Pulmonary spirometric measurements, including forced expiratory volume in one second (FEV1) and ratio of FEV1 to forced vital capacity (FVC) (FEV1/FVC), are important indicators in the diagnosis of COPD and are heritable traits [Givelber et al., 1998; Wilk et al., 2000]. Although previous studies have primarily focused on cross-sectional analyses of adult lung function, pulmonary diseases such as COPD usually afflict patients in a certain age range. Cross-sectional studies may miss genetic effects by collecting lung function measurements at a time when genetic effects are weak.
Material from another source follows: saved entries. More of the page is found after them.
-- ==== Sys2Proof/Laws/CipherStep.lean ====
section
/-!
SUPPORT. What one step of a busy cipher unit can do, said once: `ceStep_spec`. Frames and invariants of the cipher
commands follow from it by induction on the number of steps.
-/

namespace Sys2Proof.Machine

/-- What the sequencing state of a cipher unit obeys between two steps (R31, R46). -/
structure CeUnit.RunInv (p : Params) (u : CeUnit) : Prop where
  idle    : u.flags.busy = false → u.cmd = 0 ∧ u.phase = .idle ∧ u.workspaceClear
  checks  : u.flags.busy = true → u.phase = .checks → 1 ≤ u.cmd.toNat ∧ u.cmd.toNat ≤ 5 ∧ u.workspaceClear
  running : u.flags.busy = true → u.phase ≠ .checks → u.phase ≠ .idle ∧ u.working p

/-- BUF is as before, or differs by one write of bytes that the command is to write. -/
def CeUnit.bufStep (p : Params) (u v : CeUnit) : Prop :=
  v.buf = u.buf ∨ ∃ a bytes, v.buf = u.buf.writeBytes a bytes ∧ u.dst.toNat ≤ a ∧
    a + bytes.length ≤ u.dst.toNat + u.len.toNat ∧ u.dst.toNat + u.len.toNat ≤ p.bufSize.val

/-- The report of a command after one more step: still running, or complete. -/
def CeUnit.reportStep (u v : CeUnit) : Prop :=
  (v.flags = u.flags ∧ v.err = u.err ∧ v.result = u.result ∧ v.cmd = u.cmd) ∨
    (v.flags.busy = false ∧ v.flags.done = true ∧ v.flags.ovr = u.flags.ovr ∧
      (v.flags.err = true ↔ v.err ≠ .success) ∧ (v.flags.err = true → v.result = 0))

/-- What a step may do. -/
structure CeStepOk (p : Params) (u : CeUnit) (r : CeUnit) : Prop where
  inv      : r.RunInv p
  operands : u.sameOperands r
  report   : u.reportStep r
  buf      : u.bufStep p r
  rng      : r.rng = u.rng ∨ u.cmd = 0x05

/-- The four cipher commands' operations change nothing but `S`, `CHAIN` and `TMP`. -/
structure CipherOps.Ok (m : CipherOps) : Prop where
  start : ∀ u, m.start u = { u with chain := (m.start u).chain }
  load  : ∀ b u, m.load b u = { u with st := (m.load b u).st, tmp := (m.load b u).tmp }
  fixup : ∀ u, m.fixup u = { u with st := (m.fixup u).st }
  next  : ∀ u, m.next u = { u with chain := (m.next u).chain }
  dir   : (m.first = encFirst ∧ m.round = encNext) ∨ (m.first = decFirst ∧ m.round = decNext)

theorem ok_ecbEnc : ecbEncOps.Ok := ⟨fun _ => rfl, fun _ _ => rfl, fun _ => rfl, fun _ => rfl, .inl ⟨rfl, rfl⟩⟩
theorem ok_ecbDec : ecbDecOps.Ok := ⟨fun _ => rfl, fun _ _ => rfl, fun _ => rfl, fun _ => rfl, .inr ⟨rfl, rfl⟩⟩
theorem ok_cbcEnc : cbcEncOps.Ok := ⟨fun _ => rfl, fun _ _ => rfl, fun _ => rfl, fun _ => rfl, .inl ⟨rfl, rfl⟩⟩
theorem ok_cbcDec : cbcDecOps.Ok := ⟨fun _ => rfl, fun _ _ => rfl, fun _ => rfl, fun _ => rfl, .inr ⟨rfl, rfl⟩⟩

/-- A finished unit is idle with a clear workspace. -/
theorem finish_runInv (p : Params) (e : ErrCode) (r : Word) (u : CeUnit) : (u.finish e r).RunInv p where
  idle _ := ⟨rfl, rfl, rfl, rfl, rfl, rfl, rfl, rfl, rfl, rfl, rfl⟩
  checks h := by cases h
  running h := by cases h

/-- The report of a finished unit. -/
theorem finish_report (e : ErrCode) (r : Word) (u : CeUnit) (h : e ≠ .success → r = 0) :
    u.reportStep (u.finish e r) :=
  .inr ⟨rfl, rfl, rfl, by simp, by simpa using h⟩

/-- Checks that fail give one of three codes. -/
theorem cipherChecks_error {p : Params} {u : CeUnit} {e : ErrCode} (h : cipherChecks p u = .error e) :
    e ≠ .success := by
  unfold cipherChecks at h
  split at h
  · cases h; decide
  · split at h
    · cases h; decide
    · split at h
      · cases h
      · cases h; decide

/-- One step of a cipher command. -/
theorem cipherStep_spec {m : CipherOps} (hm : m.Ok) (p : Params) (k : Nat) (u : CeUnit)
    (hb : u.flags.busy = true) (hc : 1 ≤ u.cmd.toNat ∧ u.cmd.toNat ≤ 4) (hi : u.RunInv p) :
    CeStepOk p u (cipherStep m p k u) := by
  unfold cipherStep
  split
  · -- idle: not while busy
    rename_i hp
    exact absurd hp (hi.running hb (by simp [hp])).1
  · -- checks
    rename_i hp
    obtain ⟨-, -, hws⟩ := hi.checks hb hp
    split
    · rename_i er her
      exact ⟨finish_runInv _ _ _ _, ⟨rfl, rfl, rfl, rfl, rfl, rfl⟩, finish_report _ _ _ (fun _ => rfl), .inl rfl, .inl rfl⟩
    · rename_i v hv
      unfold cipherChecks at hv
      split at hv
      · cases hv
      · rename_i w hw
        split at hv
        · cases hv
        · split at hv
          · rename_i hl hr
            cases hv
            simp only [inRange, Bool.and_eq_true, decide_eq_true_eq] at hr
            have hn : v.nk ≤ 4 * (v.nr + 1) := by
              unfold variantOf at hw
              split at hw <;> simp at hw <;> subst hw <;> decide
            refine ⟨⟨fun h => ?_, fun _ h => (by cases h), fun _ _ => ⟨by simp, ?_⟩⟩, ⟨rfl, rfl, rfl, rfl, rfl, rfl⟩,
              .inl ⟨rfl, rfl, rfl, rfl⟩, .inl rfl, .inl rfl⟩
            · simp only [hb] at h; cases h
            · obtain ⟨-, -, -, -, -, -, -, hro, hof⟩ := hws
              refine ⟨hc.1, hc.2, hw, Decidable.not_not.mp hl, hr.1, hr.2, Nat.le_refl _, hn, ?_, ?_, ?_, ?_⟩
              · show u.round ≤ v.nr; omega
              · show u.off % 16 = 0; omega
              · show u.off ≤ u.len.toNat; omega
              · intro h; rcases h with h | h <;> cases h
          · cases hv
  · -- expand
    rename_i hp
    obtain ⟨-, h1, h2, hv, hl, hs, hd, hk, h4, hro, h16, hof, hlt⟩ := hi.running hb (by simp [hp])
    split
    · rename_i hlt4
      refine ⟨⟨fun h => ?_, fun _ h => ?_, fun _ _ => ⟨by simp [hp], ?_⟩⟩, ⟨rfl, rfl, rfl, rfl, rfl, rfl⟩,
        .inl ⟨rfl, rfl, rfl, rfl⟩, .inl rfl, .inl rfl⟩
      · simp only [hb] at h; cases h
      · simp [hp] at h
      · exact ⟨h1, h2, hv, hl, hs, hd, Nat.le_succ_of_le hk, hlt4, hro, h16, hof, hlt⟩
    · rw [hm.start]
      refine ⟨⟨fun h => ?_, fun _ h => (by cases h), fun _ _ => ⟨by simp, ?_⟩⟩, ⟨rfl, rfl, rfl, rfl, rfl, rfl⟩,
        .inl ⟨rfl, rfl, rfl, rfl⟩, .inl rfl, .inl rfl⟩
      · simp only [hb] at h; cases h
      · refine ⟨h1, h2, hv, hl, hs, hd, hk, h4, hro, rfl, Nat.zero_le _, ?_⟩
        intro h; rcases h with h | h <;> cases h
  · -- block
    rename_i hp
    obtain ⟨-, h1, h2, hv, hl, hs, hd, hk, h4, hro, h16, hof, hlt⟩ := hi.running hb (by simp [hp])
    split
    · rename_i ho
      rw [hm.load]
      rcases hm.dir with ⟨hf, -⟩ | ⟨hf, -⟩ <;> rw [hf]
      · refine ⟨⟨fun h => ?_, fun _ h => (by cases h), fun _ _ => ⟨by simp [encFirst], ?_⟩⟩,
          ⟨rfl, rfl, rfl, rfl, rfl, rfl⟩, .inl ⟨rfl, rfl, rfl, rfl⟩, .inl rfl, .inl rfl⟩
        · simp only [encFirst, hb] at h; cases h
        · exact ⟨h1, h2, hv, hl, hs, hd, hk, h4, Nat.zero_le _, h16, hof, fun _ => ho⟩
      · refine ⟨⟨fun h => ?_, fun _ h => (by cases h), fun _ _ => ⟨by simp [decFirst], ?_⟩⟩,
          ⟨rfl, rfl, rfl, rfl, rfl, rfl⟩, .inl ⟨rfl, rfl, rfl, rfl⟩, .inl rfl, .inl rfl⟩
        · simp only [decFirst, hb] at h; cases h
        · exact ⟨h1, h2, hv, hl, hs, hd, hk, h4, Nat.le_refl _, h16, hof, fun _ => ho⟩
    · exact ⟨finish_runInv _ _ _ _, ⟨rfl, rfl, rfl, rfl, rfl, rfl⟩, finish_report _ _ _ (fun h => absurd rfl h),
        .inl rfl, .inl rfl⟩
  · -- rounds
    rename_i hp
    obtain ⟨-, h1, h2, hv, hl, hs, hd, hk, h4, hro, h16, hof, hlt⟩ := hi.running hb (by simp [hp])
    have hlt := hlt (.inl hp)
    have hbusy : ∀ v : CeUnit, v.flags = u.flags → ¬v.flags.busy = false := by
      intro v hv h; rw [hv, hb] at h; cases h
    rcases hm.dir with ⟨-, hf⟩ | ⟨-, hf⟩ <;> rw [hf]
    · unfold encNext
      split
      · rename_i hr
        refine ⟨⟨fun h => absurd h (hbusy _ rfl), fun _ h => ?_, fun _ _ => ⟨?_, ?_⟩⟩,
          ⟨rfl, rfl, rfl, rfl, rfl, rfl⟩, .inl ⟨rfl, rfl, rfl, rfl⟩, .inl rfl, .inl rfl⟩
        · simp [hp] at h
        · simp [hp]
        · exact ⟨h1, h2, hv, hl, hs, hd, hk, h4, Nat.le_of_lt hr, h16, hof, fun _ => hlt⟩
      · refine ⟨⟨fun h => absurd h (hbusy _ rfl), fun _ h => (by cases h), fun _ _ => ⟨by simp, ?_⟩⟩,
          ⟨rfl, rfl, rfl, rfl, rfl, rfl⟩, .inl ⟨rfl, rfl, rfl, rfl⟩, .inl rfl, .inl rfl⟩
        exact ⟨h1, h2, hv, hl, hs, hd, hk, h4, Nat.le_refl _, h16, hof, fun _ => hlt⟩
    · unfold decNext
      split
      · rename_i hr
        refine ⟨⟨fun h => absurd h (hbusy _ rfl), fun _ h => ?_, fun _ _ => ⟨?_, ?_⟩⟩,
          ⟨rfl, rfl, rfl, rfl, rfl, rfl⟩, .inl ⟨rfl, rfl, rfl, rfl⟩, .inl rfl, .inl rfl⟩
        · simp [hp] at h
        · simp [hp]
        · exact ⟨h1, h2, hv, hl, hs, hd, hk, h4, Nat.le_trans (Nat.sub_le _ _) hro, h16, hof, fun _ => hlt⟩
      · refine ⟨⟨fun h => absurd h (hbusy _ rfl), fun _ h => (by cases h), fun _ _ => ⟨by simp, ?_⟩⟩,
          ⟨rfl, rfl, rfl, rfl, rfl, rfl⟩, .inl ⟨rfl, rfl, rfl, rfl⟩, .inl rfl, .inl rfl⟩
        exact ⟨h1, h2, hv, hl, hs, hd, hk, h4, Nat.zero_le _, h16, hof, fun _ => hlt⟩
  · -- store
    rename_i hp
    obtain ⟨-, h1, h2, hv, hl, hs, hd, hk, h4, hro, h16, hof, hlt⟩ := hi.running hb (by simp [hp])
    have hlt := hlt (.inr hp)
    simp only
    rw [hm.next, hm.fixup]
    refine ⟨⟨fun h => ?_, fun _ h => (by cases h), fun _ _ => ⟨by simp, ?_⟩⟩, ⟨rfl, rfl, rfl, rfl, rfl, rfl⟩,
      .inl ⟨rfl, rfl, rfl, rfl⟩, .inr ⟨u.dst.toNat + u.off, _, rfl, Nat.le_add_right _ _, ?_, hd⟩, .inl rfl⟩
    · simp only [hb] at h; cases h
    · refine ⟨h1, h2, hv, hl, hs, hd, hk, h4, hro, ?_, ?_, ?_⟩
      · show (u.off + 16) % 16 = 0; omega
      · show u.off + 16 ≤ u.len.toNat; omega
      · intro h; rcases h with h | h <;> cases h
    · simp only [Vector.length_toList]; omega

/-- `rng_draw(n)` gives `n` bytes. -/
theorem draw_length (k n : Nat) (r : Rng) : (Rng.draw k n r).1.length = n := by
  induction n generalizing r with
  | zero => rfl
  | succ n ih => simp [Rng.draw, ih]

/-- Everything a step of a busy cipher unit can do. -/
theorem ceStep_spec (p : Params) (k : Nat) (u : CeUnit) (hb : u.flags.busy = true) (hi : u.RunInv p) :
    CeStepOk p u (ceStep p k u) := by
  unfold ceStep
  split
  · rename_i h; exact cipherStep_spec ok_ecbEnc p k u hb (by omega) hi
  · rename_i h; exact cipherStep_spec ok_ecbDec p k u hb (by omega) hi
  · rename_i h; exact cipherStep_spec ok_cbcEnc p k u hb (by omega) hi
  · rename_i h; exact cipherStep_spec ok_cbcDec p k u hb (by omega) hi
  · rename_i h
    have hc : u.cmd = 0x05 := BitVec.eq_of_toNat_eq h
    unfold genIvStep
    split
    · rename_i hr
      simp only [inRange, decide_eq_true_eq] at hr
      simp only
      split
      · have hl := draw_length k u.len.toNat (u.rng.isAvailable k).2
        refine ⟨finish_runInv _ _ _ _, ⟨rfl, rfl, rfl, rfl, rfl, rfl⟩, finish_report _ _ _ (fun h => absurd rfl h),
          .inr ⟨_, _, rfl, Nat.le_refl _, by omega, hr⟩, .inr hc⟩
      · exact ⟨finish_runInv _ _ _ _, ⟨rfl, rfl, rfl, rfl, rfl, rfl⟩, finish_report _ _ _ (fun _ => rfl),
          .inl rfl, .inr hc⟩
    · exact ⟨finish_runInv _ _ _ _, ⟨rfl, rfl, rfl, rfl, rfl, rfl⟩, finish_report _ _ _ (fun _ => rfl), .inl rfl, .inl rfl⟩
  · exact ⟨finish_runInv _ _ _ _, ⟨rfl, rfl, rfl, rfl, rfl, rfl⟩, finish_report _ _ _ (fun _ => rfl), .inl rfl, .inl rfl⟩

/-- What a run of steps may do, from a unit `u`. -/
structure CeRunOk (p : Params) (u : CeUnit) (r : CeUnit) : Prop where
  inv      : r.RunInv p
  operands : u.sameOperands r
  report   : u.reportStep r
  wf       : u.buf.wf → r.buf.wf
  inside   : (∀ c ∈ u.buf, c.1 < p.bufSize.val) → ∀ c ∈ r.buf, c.1 < p.bufSize.val
  outside  : ∀ a, ¬(u.dst.toNat ≤ a ∧ a < u.dst.toNat + u.len.toNat) → r.buf.read? a = u.buf.read? a
  rng      : r.rng = u.rng ∨ u.cmd = 0x05

/-- Everything a run of a cipher unit can do, by induction from `ceStep_spec`. -/
theorem ceRun_spec (p : Params) (k n : Nat) (u : CeUnit) (hi : u.RunInv p) :
    CeRunOk p u (ceRun p k n u) := by
  induction n generalizing u with
  | zero => exact ⟨hi, ⟨rfl, rfl, rfl, rfl, rfl, rfl⟩, .inl ⟨rfl, rfl, rfl, rfl⟩, id, id, fun _ _ => rfl, .inl rfl⟩
  | succ n ih =>
    unfold ceRun
    split
    · rename_i hb
      have h1 := ceStep_spec p k u hb hi
      have h2 := ih (ceStep p k u) h1.inv
      generalize ceStep p k u = r at h1 h2
      generalize ceRun p k n r = q at h2
      obtain ⟨o1, o2, o3, o4, o5, o6⟩ := h1.operands
      obtain ⟨q1, q2, q3, q4, q5, q6⟩ := h2.operands
      refine ⟨h2.inv, ⟨q1.trans o1, q2.trans o2, q3.trans o3, q4.trans o4, q5.trans o5, q6.trans o6⟩, ?_, ?_, ?_, ?_, ?_⟩
      · rcases h2.report with ⟨a1, a2, a3, a4⟩ | ⟨a1, a2, a3, a4, a5⟩
        · rcases h1.report with ⟨b1, b2, b3, b4⟩ | ⟨b1, b2, b3, b4, b5⟩
          · exact .inl ⟨a1.trans b1, a2.trans b2, a3.trans b3, a4.trans b4⟩
          · exact .inr ⟨a1 ▸ b1, a1 ▸ b2, a1 ▸ b3, by rw [a1, a2]; exact b4, by rw [a1, a3]; exact b5⟩
        · rcases h1.report with ⟨b1, -, -, -⟩ | ⟨-, -, b3, -, -⟩
          · exact .inr ⟨a1, a2, a3.trans (by rw [b1]), a4, a5⟩
          · exact .inr ⟨a1, a2, a3.trans b3, a4, a5⟩
      · intro hw
        refine h2.wf ?_
        rcases h1.buf with h | ⟨a, bs, h, -, -, -⟩
        · rw [h]; exact hw
        · rw [h]; exact writeBytes_wf hw a bs
      · intro hw
        refine h2.inside ?_
        rcases h1.buf with h | ⟨a, bs, h, h3, h4, h5⟩
        · rw [h]; exact hw
        · rw [h]; exact writeBytes_inside hw (by omega)
      · intro a ha
        rw [h2.outside a (by rw [o5, o6]; exact ha)]
        rcases h1.buf with h | ⟨b, bs, h, h3, h4, -⟩
        · rw [h]
        · rw [h]; exact read?_writeBytes_ne _ _ _ _ (by omega)
      · rcases h2.rng with h | hc
        · rw [h]; exact h1.rng
        · refine .inr ?_
          rcases h1.report with ⟨-, -, -, b4⟩ | ⟨b1, -, -, -, -⟩
          · rw [← b4]; exact hc
          · rw [(h1.inv.idle b1).1] at hc; cases hc
    · exact ⟨hi, ⟨rfl, rfl, rfl, rfl, rfl, rfl⟩, .inl ⟨rfl, rfl, rfl, rfl⟩, id, id, fun _ _ => rfl, .inl rfl⟩

end Sys2Proof.Machine
end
Recent genome-wide association studies (GWAS) have focused on individual genetic effects on complex diseases and traits, but individual genes are unlikely to comprehensively underpin the cellular network structure. Lung function is a complex trait that is likely influenced by multiple gene interactions and environmental factors rather than a few individual genes. Therefore, network approaches to the genetics of complex diseases or traits provide attractive tools to better capture this complexity [Silverman and Loscalzo, 2012].
Several methods have been developed to integrate proteomics with genetics. Because using a protein–protein interactions (PPI) network can reduce the number of multiple comparisons [Emily et al., 2009], we used Jia et al.'s [Jia et al., 2011] method to integrate genome-wide association data and PPI networks. The advantage to this approach is that it uses all GWAS data, not only the top single nucleotide polymorphisms (SNPs) analyzed with other approaches. We explored the associations between pulmonary function and genes by building a cellular network to combine SNP level and network analyses using longitudinal lung function data from the Framingham Heart Study. Proving the viability of our comprehensive strategy, our results identified several genes that may be closely associated with pulmonary function.
Methods
Study Population
This study used the Framingham Heart Study population, which is primarily Caucasian (Fig. 1). Since 1948, three generations have participated in the study: the Original cohort, Offspring cohort, and Third Generation cohort. Participants underwent spirometry measurements, detailed medical histories, physical examinations, and laboratory tests approximately every 2 years [Feinleib et al., 1975]. A total of 2,698 genotyped participants with repeated lung function measurements (9,031 observations) in the Offspring cohort were used in the primary analysis. A total of 3,597 genotyped participants with cross-sectional lung function measurements in the Third Generation cohort were used for evaluation of the network analysis.

Spirometry Phenotypes and Covariates
Spirometry results with acceptable pulmonary function were used for analysis [ATS, 1995]. FEV1 and FEV1/FVC values obtained from participants in the Offspring cohort at exams 3, 5, 6, 7, and 8 were used as continuous outcomes. Our analysis included both time-independent and -dependent variables as covariates: gender (time-independent), age (time-dependent), height (time-dependent), pack-years (time-dependent), and smoking status at time of examination (time-dependent). Smoking status was coded as dummy variables (current smoker: yes/no; former smoker: yes/no). These covariates were commonly used in COPD/lung function genetic association studies [Silverman et al., 2009]. For validation of network analysis results, cross-sectional FEV1 and FEV1/FVC values from Third Generation cohort exams were used as outcomes, and covariates were measured cross-sectionally.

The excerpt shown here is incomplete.